La noche que empezaron las contracciones nevaba, hacía mucho frío y José me preparó la bañera con cojines como la otra vez hiciera Iván. Esta vez tenía la experiencia previa pero José me confesó que no había asistido nunca a ningún parto y estaba muy nervioso. Estuvo a mi lado, cogiéndome de la mano hasta que le dije que estaba a punto de salir, que se pusiera a mis pies y recogiera al bebé. El bebé era muy grande, más que Ana, y los dolores de parto fueron bastante más fuertes, por más que empujaba la cabeza del bebé no salía por el conducto del parto, entonces José hizo un pequeño corte y la cabeza salió. Antes de que saliera el cuerpo ya lloraba, y cuando José me la puso en brazos pude ver que era una niña preciosa.

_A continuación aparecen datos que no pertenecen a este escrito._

/-! ### setAxis -/

@[simp] theorem State.setAxis_now (s : State) (a : Axis) (x : AxisState) : (s.setAxis a x).now = s.now := by cases a <;> rfl
@[simp] theorem State.setAxis_inReset (s : State) (a : Axis) (x : AxisState) : (s.setAxis a x).inReset = s.inReset := by cases a <;> rfl
@[simp] theorem State.setAxis_resetPulses (s : State) (a : Axis) (x : AxisState) : (s.setAxis a x).resetPulses = s.resetPulses := by cases a <;> rfl
@[simp] theorem State.setAxis_pending (s : State) (a : Axis) (x : AxisState) : (s.setAxis a x).pending = s.pending := by cases a <;> rfl
@[simp] theorem State.setAxis_cpi (s : State) (a : Axis) (x : AxisState) : (s.setAxis a x).cpi = s.cpi := by cases a <;> rfl
@[simp] theorem State.setAxis_fpi (s : State) (a : Axis) (x : AxisState) : (s.setAxis a x).fpi = s.fpi := by cases a <;> rfl
@[simp] theorem State.setAxis_irm (s : State) (a : Axis) (x : AxisState) : (s.setAxis a x).irm = s.irm := by cases a <;> rfl
@[simp] theorem State.setAxis_ge (s : State) (a : Axis) (x : AxisState) : (s.setAxis a x).ge = s.ge := by cases a <;> rfl
@[simp] theorem State.setAxis_fmon (s : State) (a : Axis) (x : AxisState) : (s.setAxis a x).fmon = s.fmon := by cases a <;> rfl
@[simp] theorem State.setAxis_tmon (s : State) (a : Axis) (x : AxisState) : (s.setAxis a x).tmon = s.tmon := by cases a <;> rfl
@[simp] theorem State.setAxis_afc (s : State) (a : Axis) (x : AxisState) : (s.setAxis a x).afc = s.afc := by cases a <;> rfl
@[simp] theorem State.setAxis_lau (s : State) (a : Axis) (x : AxisState) : (s.setAxis a x).lau = s.lau := by cases a <;> rfl

@[simp] theorem State.setAxis_axis_self (s : State) (a : Axis) (x : AxisState) : (s.setAxis a x).axis a = x := by
  cases a <;> rfl
theorem State.setAxis_axis_of_ne (s : State) {a b : Axis} (x : AxisState) (h : b ≠ a) :
    (s.setAxis a x).axis b = s.axis b := by
  cases a <;> cases b <;> first | rfl | exact absurd rfl h
@[simp] theorem State.setAxis_v_v (s : State) (x : AxisState) : (s.setAxis .v x).lmc.v = x := rfl
@[simp] theorem State.setAxis_v_h (s : State) (x : AxisState) : (s.setAxis .v x).lmc.h = s.lmc.h := rfl
@[simp] theorem State.setAxis_h_h (s : State) (x : AxisState) : (s.setAxis .h x).lmc.h = x := rfl
@[simp] theorem State.setAxis_h_v (s : State) (x : AxisState) : (s.setAxis .h x).lmc.v = s.lmc.v := rfl
@[simp] theorem State.axis_v (s : State) : s.axis .v = s.lmc.v := rfl
@[simp] theorem State.axis_h (s : State) : s.axis .h = s.lmc.h := rfl

/-! ### The clock -/

@[simp] theorem State.at_inReset (s : State) (time : Nat) : (s.at_ time).inReset = s.inReset := rfl
@[simp] theorem State.at_resetPulses (s : State) (time : Nat) : (s.at_ time).resetPulses = s.resetPulses := rfl
@[simp] theorem State.at_pending (s : State) (time : Nat) : (s.at_ time).pending = s.pending := rfl
@[simp] theorem State.at_cpi (s : State) (time : Nat) : (s.at_ time).cpi = s.cpi := rfl
@[simp] theorem State.at_fpi (s : State) (time : Nat) : (s.at_ time).fpi = s.fpi := rfl
@[simp] theorem State.at_irm (s : State) (time : Nat) : (s.at_ time).irm = s.irm := rfl
@[simp] theorem State.at_lmc (s : State) (time : Nat) : (s.at_ time).lmc = s.lmc := rfl
@[simp] theorem State.at_ge (s : State) (time : Nat) : (s.at_ time).ge = s.ge := rfl
@[simp] theorem State.at_fmon (s : State) (time : Nat) : (s.at_ time).fmon = s.fmon := rfl
@[simp] theorem State.at_tmon (s : State) (time : Nat) : (s.at_ time).tmon = s.tmon := rfl
@[simp] theorem State.at_afc (s : State) (time : Nat) : (s.at_ time).afc = s.afc := rfl
@[simp] theorem State.at_lau (s : State) (time : Nat) : (s.at_ time).lau = s.lau := rfl
@[simp] theorem State.at_now (s : State) (time : Nat) : (s.at_ time).now = max s.now time := rfl

/-! ### The ports -/

@[simp] theorem State.setPort_now (s : State) (p : Port) (x : PortState) : (s.setPort p x).now = s.now := by cases p <;> rfl
@[simp] theorem State.setSlot_now (s : State) (p : Port) (x : Slot) : (s.setSlot p x).now = s.now := by cases p <;> rfl
@[simp] theorem State.setPort_inReset (s : State) (p : Port) (x : PortState) : (s.setPort p x).inReset = s.inReset := by cases p <;> rfl
@[simp] theorem State.setSlot_inReset (s : State) (p : Port) (x : Slot) : (s.setSlot p x).inReset = s.inReset := by cases p <;> rfl
@[simp] theorem State.setPort_resetPulses (s : State) (p : Port) (x : PortState) : (s.setPort p x).resetPulses = s.resetPulses := by cases p <;> rfl
@[simp] theorem State.setSlot_resetPulses (s : State) (p : Port) (x : Slot) : (s.setSlot p x).resetPulses = s.resetPulses := by cases p <;> rfl
@[simp] theorem State.setPort_pending (s : State) (p : Port) (x : PortState) : (s.setPort p x).pending = s.pending := by cases p <;> rfl
@[simp] theorem State.setSlot_pending (s : State) (p : Port) (x : Slot) : (s.setSlot p x).pending = s.pending := by cases p <;> rfl
@[simp] theorem State.setPort_irm (s : State) (p : Port) (x : PortState) : (s.setPort p x).irm = s.irm := by cases p <;> rfl
@[simp] theorem State.setSlot_irm (s : State) (p : Port) (x : Slot) : (s.setSlot p x).irm = s.irm := by cases p <;> rfl
@[simp] theorem State.setPort_lmc (s : State) (p : Port) (x : PortState) : (s.setPort p x).lmc = s.lmc := by cases p <;> rfl
@[simp] theorem State.setSlot_lmc (s : State) (p : Port) (x : Slot) : (s.setSlot p x).lmc = s.lmc := by cases p <;> rfl
@[simp] theorem State.setPort_ge (s : State) (p : Port) (x : PortState) : (s.setPort p x).ge = s.ge := by cases p <;> rfl
@[simp] theorem State.setSlot_ge (s : State) (p : Port) (x : Slot) : (s.setSlot p x).ge = s.ge := by cases p <;> rfl
@[simp] theorem State.setPort_fmon (s : State) (p : Port) (x : PortState) : (s.setPort p x).fmon = s.fmon := by cases p <;> rfl
@[simp] theorem State.setSlot_fmon (s : State) (p : Port) (x : Slot) : (s.setSlot p x).fmon = s.fmon := by cases p <;> rfl
@[simp] theorem State.setPort_tmon (s : State) (p : Port) (x : PortState) : (s.setPort p x).tmon = s.tmon := by cases p <;> rfl
@[simp] theorem State.setSlot_tmon (s : State) (p : Port) (x : Slot) : (s.setSlot p x).tmon = s.tmon := by cases p <;> rfl
@[simp] theorem State.setPort_afc (s : State) (p : Port) (x : PortState) : (s.setPort p x).afc = s.afc := by cases p <;> rfl
@[simp] theorem State.setSlot_afc (s : State) (p : Port) (x : Slot) : (s.setSlot p x).afc = s.afc := by cases p <;> rfl
@[simp] theorem State.setPort_lau (s : State) (p : Port) (x : PortState) : (s.setPort p x).lau = s.lau := by cases p <;> rfl
@[simp] theorem State.setSlot_lau (s : State) (p : Port) (x : Slot) : (s.setSlot p x).lau = s.lau := by cases p <;> rfl
@[simp] theorem State.setPort_port_self (s : State) (p : Port) (x : PortState) : (s.setPort p x).port p = x := by
  cases p <;> rfl
theorem State.setPort_port_of_ne (s : State) {p r : Port} (x : PortState) (h : r ≠ p) :
    (s.setPort p x).port r = s.port r := by
  cases p <;> cases r <;> first | rfl | exact absurd rfl h
@[simp] theorem State.setSlot_slot_self (s : State) (p : Port) (x : Slot) : ((s.setSlot p x).port p).slot = x := by
  cases p <;> rfl
@[simp] theorem State.setSlot_events (s : State) (p r : Port) (x : Slot) :
    ((s.setSlot p x).port r).events = (s.port r).events := by
  cases p <;> cases r <;> rfl
@[simp] theorem State.setSlot_mask (s : State) (p r : Port) (x : Slot) : ((s.setSlot p x).port r).mask = (s.port r).mask := by
  cases p <;> cases r <;> rfl
@[simp] theorem State.setSlot_lastWarp (s : State) (p r : Port) (x : Slot) :
    ((s.setSlot p x).port r).lastWarp = (s.port r).lastWarp := by
  cases p <;> cases r <;> rfl
@[simp] theorem State.setSlot_crossing (s : State) (p r : Port) (x : Slot) :
    ((s.setSlot p x).port r).crossing = (s.port r).crossing := by
  cases p <;> cases r <;> rfl
theorem State.setSlot_slot_of_ne (s : State) {p r : Port} (x : Slot) (h : r ≠ p) :
    ((s.setSlot p x).port r).slot = (s.port r).slot := by
  cases p <;> cases r <;> first | rfl | exact absurd rfl h
@[simp] theorem State.port_control (s : State) : s.port .control = s.cpi.port := rfl
@[simp] theorem State.port_frame (s : State) : s.port .frame = s.fpi.port := rfl
@[simp] theorem State.setPort_control_fpi (s : State) (x : PortState) : (s.setPort .control x).fpi = s.fpi := rfl
@[simp] theorem State.setSlot_control_fpi (s : State) (x : Slot) : (s.setSlot .control x).fpi = s.fpi := rfl
@[simp] theorem State.setPort_control_cpi_address (s : State) (x : PortState) : (s.setPort .control x).cpi.address = s.cpi.address := rfl
@[simp] theorem State.setSlot_control_cpi_address (s : State) (x : Slot) : (s.setSlot .control x).cpi.address = s.cpi.address := rfl
@[simp] theorem State.setPort_control_cpi_load (s : State) (x : PortState) : (s.setPort .control x).cpi.load = s.cpi.load := rfl
@[simp] theorem State.setSlot_control_cpi_load (s : State) (x : Slot) : (s.setSlot .control x).cpi.load = s.cpi.load := rfl
@[simp] theorem State.setPort_control_port (s : State) (x : PortState) : (s.setPort .control x).cpi.port = x := rfl
@[simp] theorem State.setSlot_control_port (s : State) (x : Slot) : (s.setSlot .control x).cpi.port = { s.cpi.port with slot := x } := rfl
@[simp] theorem State.setPort_frame_cpi (s : State) (x : PortState) : (s.setPort .frame x).cpi = s.cpi := rfl
@[simp] theorem State.setSlot_frame_cpi (s : State) (x : Slot) : (s.setSlot .frame x).cpi = s.cpi := rfl
@[simp] theorem State.setPort_frame_fpi_attached (s : State) (x : PortState) : (s.setPort .frame x).fpi.attached = s.fpi.attached := rfl
@[simp] theorem State.setSlot_frame_fpi_attached (s : State) (x : Slot) : (s.setSlot .frame x).fpi.attached = s.fpi.attached := rfl
@[simp] theorem State.setPort_frame_fpi_width (s : State) (x : PortState) : (s.setPort .frame x).fpi.width = s.fpi.width := rfl
@[simp] theorem State.setSlot_frame_fpi_width (s : State) (x : Slot) : (s.setSlot .frame x).fpi.width = s.fpi.width := rfl
@[simp] theorem State.setPort_frame_fpi_height (s : State) (x : PortState) : (s.setPort .frame x).fpi.height = s.fpi.height := rfl
@[simp] theorem State.setSlot_frame_fpi_height (s : State) (x : Slot) : (s.setSlot .frame x).fpi.height = s.fpi.height := rfl
@[simp] theorem State.setPort_frame_fpi_latched (s : State) (x : PortState) : (s.setPort .frame x).fpi.latched = s.fpi.latched := rfl
@[simp] theorem State.setSlot_frame_fpi_latched (s : State) (x : Slot) : (s.setSlot .frame x).fpi.latched = s.fpi.latched := rfl
@[simp] theorem State.setPort_frame_port (s : State) (x : PortState) : (s.setPort .frame x).fpi.port = x := rfl
@[simp] theorem State.setSlot_frame_port (s : State) (x : Slot) : (s.setSlot .frame x).fpi.port = { s.fpi.port with slot := x } := rfl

Le pusimos de nombre Laia y pensamos en el futuro de los tres niños. José estaba encantado con la niña, me había ayudado con el parto y estaba recuperándome, cuando me dijo que debíamos unirnos a alguna comunidad ya asentada para que, en caso de que algo nos pasara a los dos, los niños tuvieran la oportunidad de sobrevivir.

Le hablé desde la perspectiva de madre, desde la cual consideraba la idea buena, pero también le hice ver que, en la pequeña granja, teníamos asegurada la alimentación de nuestros hijos. Si algo nos pasaba seguro que podíamos avisar a Iván que se haría cargo de la situación. Decidimos hablarlo en la primavera de nuevo, para decidir nuestro futuro.

Pasó la cuarentena y, a pesar del parto, que había sido más duro que el anterior, estaba recuperada del todo y me sentía de nuevo más mujer que nunca. Daba el pecho a mi hija y por ello los tenía muy sensibles, toda yo era muy sensible y necesitaba de nuevo sentirme amada.